— EXERCISE DIRECTIONS —
What lines in the material hold the string "then"? Copy out each of them.

— THE RECORDS —

»»

-- ==== Sys2Proof/Machine/Video.lean ====
section
/-! DEFINITION. The video decoder (44_video_decoder.md): the bit-to-pixel map with its rotation, the colour mux, and the decode
of the whole window. `decodeFrame` is what the machine runs, one output pixel at a time by the inverse map of R183;
`decodeLoop` is the procedure of R186 as it is written (log entry 16). -/

namespace Sys2Proof.Machine

/-- `Colour(ox, oy, lit)`, a function of the output coordinates and the lit bit alone (R184, R189). -/
def colour (p : Params) (ox oy : Nat) (lit : Bool) : Colour :=
  let x := outH - 1 - oy
  if lit = false then .black
  else if x ≤ p.greenXHi then
    if x ≤ p.edgeXHi ∧ ¬ (p.edgeYLo ≤ ox ∧ ox ≤ p.edgeYHi) then .white else .green
  else if p.redXLo ≤ x ∧ x ≤ p.redXHi then .red
  else .white

/-- The packed 32-bit value of a colour (R187). -/
def packColour (p : Params) (c : Colour) : Pixel :=
  match c with
  | .black => p.rgbBlack
  | .green => p.rgbGreen
  | .red => p.rgbRed
  | .white => p.rgbWhite

/-- Native column of bit `k` of window byte `i` (R181). -/
def nativeX (i k : Nat) : Nat := 8 * (i % 32) + k

/-- Native row of window byte `i` (R181). -/
def nativeY (i : Nat) : Nat := i / 32

/-- Window byte of output pixel `(ox, oy)`: the inverse map of R183. -/
def pixelByte (ox oy : Nat) : Nat := 32 * ox + (outH - 1 - oy) / 8

/-- Bit, in its window byte, of output pixel `(ox, oy)`: the inverse map of R183. -/
def pixelBit (oy : Nat) : Nat := (outH - 1 - oy) % 8

/-- Window byte `i` is `MemRead(P_VRAM_BASE + i, 1)` (20_memory.md R62). -/
def windowByte (p : Params) (m : Memory) (i : Nat) : Byte := Memory.read m (p.vramBase + i)

/-- The output pixel is lit when its bit is 1 (R180). -/
def pixelLit (p : Params) (m : Memory) (ox oy : Nat) : Bool :=
  (windowByte p m (pixelByte ox oy)).getLsbD (pixelBit oy)

/-- `decode()` (R186): every pixel of the frame, element `oy * W + ox` being pixel `(ox, oy)` (10_state.md R41). -/
def decodeFrame (p : Params) (m : Memory) : List Colour :=
  (List.range (p.outW * outH)).map fun n =>
    colour p (n % p.outW) (n / p.outW) (pixelLit p m (n % p.outW) (n / p.outW))

/-- The body of R186's loops: bit `k` of window byte `i` is written at its output pixel (R182). -/
def plotBit (p : Params) (m : Memory) (i : Nat) (fb : List Colour) (k : Nat) : List Colour :=
  let ox := nativeY i
  let oy := outH - 1 - nativeX i k
  fb.set (oy * p.outW + ox) (colour p ox oy ((windowByte p m i).getLsbD k))

/-- R186's two loops, over an old framebuffer `fb`. -/
def decodeLoop (p : Params) (m : Memory) (fb : List Colour) : List Colour :=
  (List.range p.vramSize).foldl (fun fb i => (List.range 8).foldl (plotBit p m i) fb) fb

end Sys2Proof.Machine
end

««

— ANSWER AREA —
  if lit = false then .black
  else if x ≤ p.greenXHi then
    if x ≤ p.edgeXHi ∧ ¬ (p.edgeYLo ≤ ox ∧ ox ≤ p.edgeYHi) then .white else .green
  else if p.redXLo ≤ x ∧ x ≤ p.redXHi then .red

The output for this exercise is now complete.